-- ==== Sys2Proof/Machine/Commands.lean ====
section
/-! DEFINITION. Meanings of the tenant commands. -/

namespace Sys2Proof.Machine

/-- READ_CARRIER (R194; log 8). -/
def execReadCarrier (t : TenantId) (args : List Byte) (s : State) : Host.Outcome State Fault Refusal :=
  event s fun s => s.commandStep t 0x01 args (State.answerReadCarrier args)

/-- READ_TRACE (R41; log 8). -/
def execReadTrace (t : TenantId) (args : List Byte) (s : State) : Host.Outcome State Fault Refusal :=
  event s fun s => s.commandStep t 0x02 args (State.answerReadTrace args)

/-- READ_PLAN (R79; log 8). -/
def execReadPlan (t : TenantId) (args : List Byte) (s : State) : Host.Outcome State Fault Refusal :=
  event s fun s => s.commandStep t 0x03 args (State.answerReadPlan args)

/-- READ_CAPACITY (R156; log 8). -/
def execReadCapacity (t : TenantId) (args : List Byte) (s : State) : Host.Outcome State Fault Refusal :=
  event s fun s => s.commandStep t 0x04 args (State.answerReadCapacity t args)

/-- READ_POWER (R120; log 8). -/
def execReadPower (t : TenantId) (args : List Byte) (s : State) : Host.Outcome State Fault Refusal :=
  event s fun s => s.commandStep t 0x05 args (State.answerReadPower args)

/-- READ_PROVISION (R200; log 8). -/
def execReadProvision (t : TenantId) (args : List Byte) (s : State) : Host.Outcome State Fault Refusal :=
  event s fun s => s.commandStep t 0x06 args (State.answerReadProvision args)

/-- READ_LANE (R173; log 8). -/
def execReadLane (t : TenantId) (args : List Byte) (s : State) : Host.Outcome State Fault Refusal :=
  event s fun s => s.commandStep t 0x10 args (State.answerReadLane t args)

/-- WRITE_LANE (R158; log 8). -/
def execWriteLane (t : TenantId) (args : List Byte) (s : State) : Host.Outcome State Fault Refusal :=
  event s fun s => s.commandStep t 0x11 args (State.answerWriteLane t args)

/-- SET_HOLD (R124; log 8). -/
def execSetHold (t : TenantId) (args : List Byte) (s : State) : Host.Outcome State Fault Refusal :=
  event s fun s => s.commandStep t 0x12 args (State.answerSetHold t args)

/-- READ_COUNTERS (R191; log 8). -/
def execReadCounters (t : TenantId) (args : List Byte) (s : State) : Host.Outcome State Fault Refusal :=
  event s fun s => s.commandStep t 0x18 args (State.answerReadCounters t args)

/-- CLEAR_COUNTERS (R190; log 8). -/
def execClearCounters (t : TenantId) (args : List Byte) (s : State) : Host.Outcome State Fault Refusal :=
  event s fun s => s.commandStep t 0x19 args (State.answerClearCounters t args)

/-- SET_NOTICE_MASK (R193; log 8). -/
def execSetNoticeMask (t : TenantId) (args : List Byte) (s : State) : Host.Outcome State Fault Refusal :=
  event s fun s => s.commandStep t 0x20 args (State.answerSetMask t args)

/-- READ_NOTICES (R192; log 8). -/
def execReadNotices (t : TenantId) (args : List Byte) (s : State) : Host.Outcome State Fault Refusal :=
  event s fun s => s.commandStep t 0x21 args (State.answerReadNotices t args)

/-- CLEAR_NOTICES (R193; log 8). -/
def execClearNotices (t : TenantId) (args : List Byte) (s : State) : Host.Outcome State Fault Refusal :=
  event s fun s => s.commandStep t 0x22 args (State.answerClearNotices t args)

/-- RESET_TENANT (R196; log 8). -/
def execResetTenant (t : TenantId) (args : List Byte) (s : State) : Host.Outcome State Fault Refusal :=
  event s fun s => s.commandStep t 0x30 args (State.answerResetTenant t args)

/-- UNKNOWN_COMMAND (R189; log 8); a code of the table is not this row's. -/
def execUnknownCommand (t : TenantId) (code : Byte) (args : List Byte) (s : State) : Host.Outcome State Fault Refusal :=
  event s fun s => 
    if commandCodes.contains code then s else s.commandStep t code args State.answerUnknown

end Sys2Proof.Machine
end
● ● ●
→ WHAT THIS TASK INVOLVES: Exact reproduction is required. Give the lines of the data from its first line through the line containing "event s fun s => s.commandStep t 0x03", and no others.

→ TASK RESPONSE:
-- ==== Sys2Proof/Machine/Commands.lean ====
section
/-! DEFINITION. Meanings of the tenant commands. -/

namespace Sys2Proof.Machine

/-- READ_CARRIER (R194; log 8). -/
def execReadCarrier (t : TenantId) (args : List Byte) (s : State) : Host.Outcome State Fault Refusal :=
  event s fun s => s.commandStep t 0x01 args (State.answerReadCarrier args)

/-- READ_TRACE (R41; log 8). -/
def execReadTrace (t : TenantId) (args : List Byte) (s : State) : Host.Outcome State Fault Refusal :=
  event s fun s => s.commandStep t 0x02 args (State.answerReadTrace args)

/-- READ_PLAN (R79; log 8). -/
def execReadPlan (t : TenantId) (args : List Byte) (s : State) : Host.Outcome State Fault Refusal :=
  event s fun s => s.commandStep t 0x03 args (State.answerReadPlan args)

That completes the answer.